軽く流してくれてよかったと思いつつ二人で皿洗いを終えると、社はリビングにいる部員たちに向かって声をかけた。


「お風呂沸かしておいたから、みんな順番に入ってね」


 皿を洗っている間に、彼女は手際よく風呂も沸かしていたらしい。

トランプをしていた部員たちはいったんその手を止めると、誰から入るか相談をし始めた。

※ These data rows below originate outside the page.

/-- The clock moved by `offset` ns; a value outside its 48-bit seconds is free (log entry 102). -/
def Ctl.movedClock (c : Ctl) (offset : Int) : Ctl :=
  let v : Int := (c.localSub : Int) + offset * 2 ^ 32
  if 0 ≤ v ∧ v < clockSpan then c.setClock { c.clock with sub := v.toNat, at_ := c.now }
  else (c.setClock { c.clock with sub := c.fresh clockSpan, at_ := c.now }).took

/-- An applied step: source 0 HOST, 1 PTP, 2 FIRST. -/
def Ctl.stepClock (c : Ctl) (offset : Int) (source : Nat) (forced : Bool) : Ctl :=
  let c1 := c.movedClock offset
  let c2 := if forced then (c1.bump Obj.steps_forced).putB Obj.time_stepped true else c1
  let c3 := c2.putO Obj.last_step
    (le 8 (uns 64 offset) ++ timeBytes c2.localNs ++ le 1 source ++ le 1 (if forced then 1 else 0) ++ zeros 4)
  let c4 := (forEach (List.range 4) (fun c q => c.pulseStepped offset q) c3.retime).ring Src.TIME_STEPPED 0xFFFF Obj.last_step
  if c4.nat Obj.clock_status = 0 then c4.putStatus (if c4.nat Obj.ptp_port_state = 9 then 2 else 1) else c4

/-- A refused step counts and rings. -/
def Ctl.refuseStep (c : Ctl) : Ctl := (c.bump Obj.steps_refused).ring Src.TIME_STEP_REFUSED 0xFFFF Obj.steps_refused

/-- A step of the host, judged: applied, or `none`. -/
def Ctl.hostStep (c : Ctl) (offset : Int) (force : Bool) : Option Ctl :=
  if c.nat Obj.clock_status = 0 then some (c.stepClock offset 2 true)
  else if offset.natAbs ≤ c.nat Obj.step_limit then some (c.stepClock offset 0 false)
  else if force then some (c.stepClock offset 0 true)
  else none

/-- A time command: done, or refused TIME_STEP_REFUSED. -/
def Ctl.timeCommand (c : Ctl) (key n : Nat) (offset : Int) (force : Bool) : Nat × Ctl :=
  match c.hostStep offset force with
  | some d => (St.STARTED, d.cmdNow key n Src.TIME_CMD_DONE)
  | none => refuse St.TIME_STEP_REFUSED c.refuseStep

/-- set_time: the clock's new value, whose fraction of a nanosecond is 0. -/
def ownSetTime (v : List Byte) (n : Nat) (c : Ctl) : Nat × Ctl :=
  let t : Nat := fld v 4 6 * 10 ^ 9 + fld v 0 4 % 2 ^ 30
  let whole := c.setClock { c.clock with sub := c.localSub / 2 ^ 32 * 2 ^ 32, at_ := c.now }
  let a := whole.timeCommand Obj.set_time n ((t : Int) - c.localNs) (fld v 10 1 == 1)
  if a.1 = St.STARTED then a else refuse a.1 c.refuseStep

/-- SET_TIME (R363). -/
def execSetTime (r : Req) (value : List Byte) (s : State) : Host.Outcome State Fault Refusal :=
  nextMach s (s.mach.ctlRow r Obj.set_time value (ownSetTime value))

/-- step_time. -/
def ownStepTime (v : List Byte) (n : Nat) (c : Ctl) : Nat × Ctl :=
  c.timeCommand Obj.step_time n (sfld v 0 8) (fld v 8 1 == 1)

/-- STEP_TIME (R363). -/
def execStepTime (r : Req) (value : List Byte) (s : State) : Host.Outcome State Fault Refusal :=
  nextMach s (s.mach.ctlRow r Obj.step_time value (ownStepTime value))

/-- accept_step: the servo's next step is forced; without a refused step it fails. -/
def ownAcceptStep (n : Nat) (c : Ctl) : Nat × Ctl :=
  if c.nat Obj.clock_status = 5 then
    (St.STARTED, (c.setPtp { c.clock.ptp with accept := true }).cmdNow Obj.accept_step n Src.TIME_CMD_DONE)
  else (St.STARTED, c.cmdNowFail Obj.accept_step n St.PTP_NO_STEP Src.TIME_CMD_DONE)

/-- ACCEPT_STEP (R363). -/
def execAcceptStep (r : Req) (arg : Nat) (s : State) : Host.Outcome State Fault Refusal :=
  nextMach s (s.mach.ctlRow r Obj.accept_step (le 1 arg) ownAcceptStep)

/-! ### Arming and edges (R367) -/

/-- Why arming is refused, OK for nothing. -/
def Ctl.armCode (c : Ctl) (q : Nat) : Nat :=
  if c.nat (Obj.pulse_period q) ≤ c.nat (Obj.pulse_width q) then St.PULSE_SETTINGS
  else if c.nat (Obj.pulse_mode q) = 1 ∧ c.nat (Obj.pulse_start q) ≤ c.localNs then St.PULSE_PAST
  else St.OK

/-- An output armed with the settings in force; with mode OFF nothing is armed (log entry 103). -/
def Ctl.arm (c : Ctl) (q : Nat) : Ctl :=
  let c1 := c.disarm q
  let mode := c.nat (Obj.pulse_mode q)
  let low := c.nat (Obj.pulse_polarity q) == 1
  if mode = 0 then c1
  else
    let p : Pulse := ⟨mode, c.nat (Obj.pulse_start q), c.nat (Obj.pulse_period q), c.nat (Obj.pulse_width q), low, 0, none, false⟩
    let c2 := c1.drivePulse q low false
    (c2.setPulse q { p with next := if mode = 1 then p.start else p.after c.localNs }).putN (Obj.pulse_state q) 1

/-- pulse_arm. -/
def ownPulseArm (q n : Nat) (c : Ctl) : Nat × Ctl :=
  if c.armCode q = St.OK then (St.STARTED, (c.arm q).cmdNow (Obj.pulse_arm q) n Src.TIME_CMD_DONE q)
  else refuse (c.armCode q) c

/-- PULSE_ARM (R367). -/
def execPulseArm (r : Req) (output arg : Nat) (s : State) : Host.Outcome State Fault Refusal :=
  if output < 4 then nextMach s (s.mach.ctlRow r (Obj.pulse_arm output) (le 1 arg) (ownPulseArm output)) else .next s

/-- PULSE_EDGE: due once the local clock has reached the end or the next start of an armed output. -/
def execPulseEdge (output : Nat) (s : State) : Host.Outcome State Fault Refusal :=
  let c := s.mach.ctl
  let p := c.pulse output
  if output < 4 ∧ c.awake = true ∧ p.mode ≠ 0 then
    match p.endAt with
    | some e => if e ≤ c.localNs then nextCtl s (c.pulseEnds output) else .next s
    | none => if p.next ≤ c.localNs then nextCtl s (c.pulseStarts output p.next 2) else .next s
  else .next s

/-! ### IEEE 1588 (R364 to R366) -/

/-- A data set is better than another under the default algorithm of IEEE 1588 (log entry 105). -/
def betterMaster (a b : Announce) : Bool :=
  let worth (x : Announce) : List Nat := [x.priority1, x.clockClass, x.accuracy, x.variance, x.priority2, x.grandmaster]
  let way (x : Announce) : List Nat := [x.steps, x.sender, x.senderPort, x.port]
  if a.grandmaster = b.grandmaster then decide (way a < way b) else decide (worth a < worth b)

/-- The ordinary clock's own data. -/
def Ctl.ownData (c : Ctl) : Announce :=
  ⟨0xFF, c.nat Obj.priority1, if c.on Obj.slave_only then 255 else 248, Config.ptpOwn 0 % 256, Config.ptpOwn 1 % 65536,
    c.nat Obj.priority2, Config.ptpOwn 2 % 2 ^ 64, 0, Config.ptpOwn 2 % 2 ^ 64, 1, 0⟩

/-- The port listens for a master, or is disabled. -/
def Ctl.ptpListen (c : Ctl) : Ctl :=
  (((c.setPtp { Ptp.reset with heardAt := c.now, seqs := c.clock.ptp.seqs }).putN Obj.ptp_parent_port 0xFF).putPortState
    (if c.on Obj.ptp_enable then 4 else 3))

/-- ptp_enable or slave_only written: without PTP, or with no master, the status is FREE. -/
def Ctl.ptpSet (c : Ctl) (key : Nat) : Ctl :=
  if key = Obj.ptp_enable then c.ptpListen.putRunStatus 1
  else if key = Obj.slave_only ∧ c.on Obj.slave_only = true ∧ c.nat Obj.ptp_port_state = 6 then c.ptpListen.putRunStatus 1
  else c

/-- At STANDBY: PTP listens where it is enabled, and PERIODIC runs resume. -/
def Ctl.timeUp (c : Ctl) : Ctl := (if c.on Obj.ptp_enable then c.ptpListen else c).pulsesResume

/-- The ordinary clock becomes MASTER. -/
def Ctl.becomeMaster (c : Ctl) : Ctl :=
  ((c.putN Obj.ptp_parent_port 0xFF).putO Obj.grandmaster_identity (be 8 (Config.ptpOwn 2))).putPortState 6

/-- The ordinary clock follows a master. -/
def Ctl.follow (c : Ctl) (a : Announce) : Ctl :=
  let same := c.nat Obj.ptp_port_state == 9 && c.nat Obj.ptp_parent_port == a.port &&
    c.oct Obj.grandmaster_identity == be 8 a.grandmaster
  let c1 := ((c.putN Obj.ptp_parent_port a.port).putO Obj.grandmaster_identity (be 8 a.grandmaster)).putI Obj.utc_offset a.utcOffset
  if same then c1 else ((c1.setPtp { c1.clock.ptp with good := 0 }).putPortState 9).putRunStatus 2

/-- An Announce in the best master clock algorithm. -/
def Ctl.announced (c : Ctl) (a : Announce) : Ctl :=
  let p := c.clock.ptp
  let takes := match p.best with
    | none => true
    | some b => (a.sender == b.sender && a.senderPort == b.senderPort && a.port == b.port) || betterMaster a b
  if a.sender = c.ownData.sender ∨ takes = false then c
  else
    let c1 := c.setPtp { p with best := some a, heardAt := c.now }
    if c.on Obj.slave_only = false ∧ betterMaster c.ownData a = true then (c1.becomeMaster).putRunStatus 1 else c1.follow a

/-- PTP_ANNOUNCE (R364): an Announce of the domain on a field port whose link is up. -/
def execPtpAnnounce (a : Announce) (s : State) : Host.Outcome State Fault Refusal :=
  let c := s.mach.ctl
  if c.awake = true ∧ c.on Obj.ptp_enable = true ∧ a.port < 2 then nextCtl s (c.announced a) else .next s

/-- 2^l seconds in ns, for l of -9 or more. -/
def logInterval (l : Int) : Nat := 10 ^ 9 * 2 ^ (l + 9).toNat / 512

/-- ANNOUNCE_TIMEOUT (R366): due once announce_timeout intervals have passed. -/
def execAnnounceTimeout (s : State) : Host.Outcome State Fault Refusal :=
  let c := s.mach.ctl
  let p := c.clock.ptp
  let state := c.nat Obj.ptp_port_state
  if c.awake = true ∧ (state = 4 ∨ state = 9) ∧
      p.heardAt + c.nat Obj.announce_timeout * logInterval (c.int Obj.log_announce_interval) ≤ c.now then
    let c1 := (c.setPtp { p with best := none, heardAt := c.now, good := 0 }).putN Obj.ptp_parent_port 0xFF
    let c2 := if c.on Obj.slave_only then c1.putPortState 4 else c1.becomeMaster
    nextCtl s (if state = 9 then c2.putRunStatus 4 else c2)
  else .next s

/-- The addend as the servo adjusts it: within 500 ppm, by how much is open (log entry 104). -/
def Ctl.slew (c : Ctl) : Ctl :=
  let c1 := c.setClock { c.clock with sub := c.localSub, at_ := c.now }
  (c1.putI Obj.frequency_adjust ((c.fresh 1000001 : Nat) - 500000)).took

/-- The servo follows an offset within the slew window. -/
def Ctl.servoSlews (c : Ctl) (offset : Int) : Ctl :=
  let good := if offset.natAbs < c.nat Obj.locked_threshold then min 16 (c.clock.ptp.good + 1) else 0
  (c.setPtp { c.clock.ptp with good := good }).slew.putRunStatus (if good = 16 then 3 else 2)

/-- The servo steps by -offset, judged under R363. -/
def Ctl.servoSteps (c : Ctl) (offset : Int) : Ctl :=
  let p := c.clock.ptp
  let c1 := c.setPtp { p with good := 0, accept := false }
  if c.nat Obj.clock_status = 0 then (c1.stepClock (-offset) 2 true).slew
  else if p.accept then (c1.stepClock (-offset) 1 true).slew.putRunStatus 2
  else if offset.natAbs ≤ c.nat Obj.step_limit then (c1.stepClock (-offset) 1 false).slew.putRunStatus 2
  else (c1.putRunStatus 5).refuseStep

/-- A Sync's offset and mean path delay in SLAVE state. -/
def Ctl.synced (c : Ctl) (offset delay : Int) : Ctl :=
  let c1 := (c.putI Obj.offset_from_master offset).putI Obj.mean_path_delay delay
  if offset.natAbs ≤ c.nat Obj.slew_window ∧ offset.natAbs ≤ c.nat Obj.step_limit then c1.servoSlews offset else c1.servoSteps offset

/-- PTP_SYNC (R366). -/
def execPtpSync (offset delay : Int) (s : State) : Host.Outcome State Fault Refusal :=
  let c := s.mach.ctl
  if c.awake = true ∧ c.nat Obj.ptp_port_state = 9 then nextCtl s (c.synced offset delay) else .next s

「やっぱり、ここは家主の人が最初に入るべきじゃないかしら」


 そう常夜が言うと、千博を含め泊まりに来た全員が彼女の意見に賛成する。


「じゃあ悪いけどオレたちが先に入るか。社、お前先に入れよ」

「あ、私が先でいいの?」

「今日は迷惑かけたからな。それからオレとキクコが一緒に入るから」

「うん分かった」


 社がうなずく。

誰も何の反応もしなかったため、鳴郎がとんでもないことを言ったと気づくのに、千博は少し時間がかかった。


「おい鳴郎! お前今なんて言った!?」


 青ざめながら千博が尋ねても、鳴郎はきょとんとした顔をしている。


「なにって、オレとキクコが一緒に入るって言ったけど……。それがどうかしたかよ?」

「どうかするだろ! いくらなんでもヤバいって!!」

「ヤバくねーだろ。赤の他人ならともかく、一応キクコとは兄弟だしな」

「いや兄弟って――。兄弟って――!」


 (血がつながってないだろ!!)


 千博が叫びたかったが、はっきり口に出すのもためらわれ、「とにかくダメだ!」と喚くしかなかった。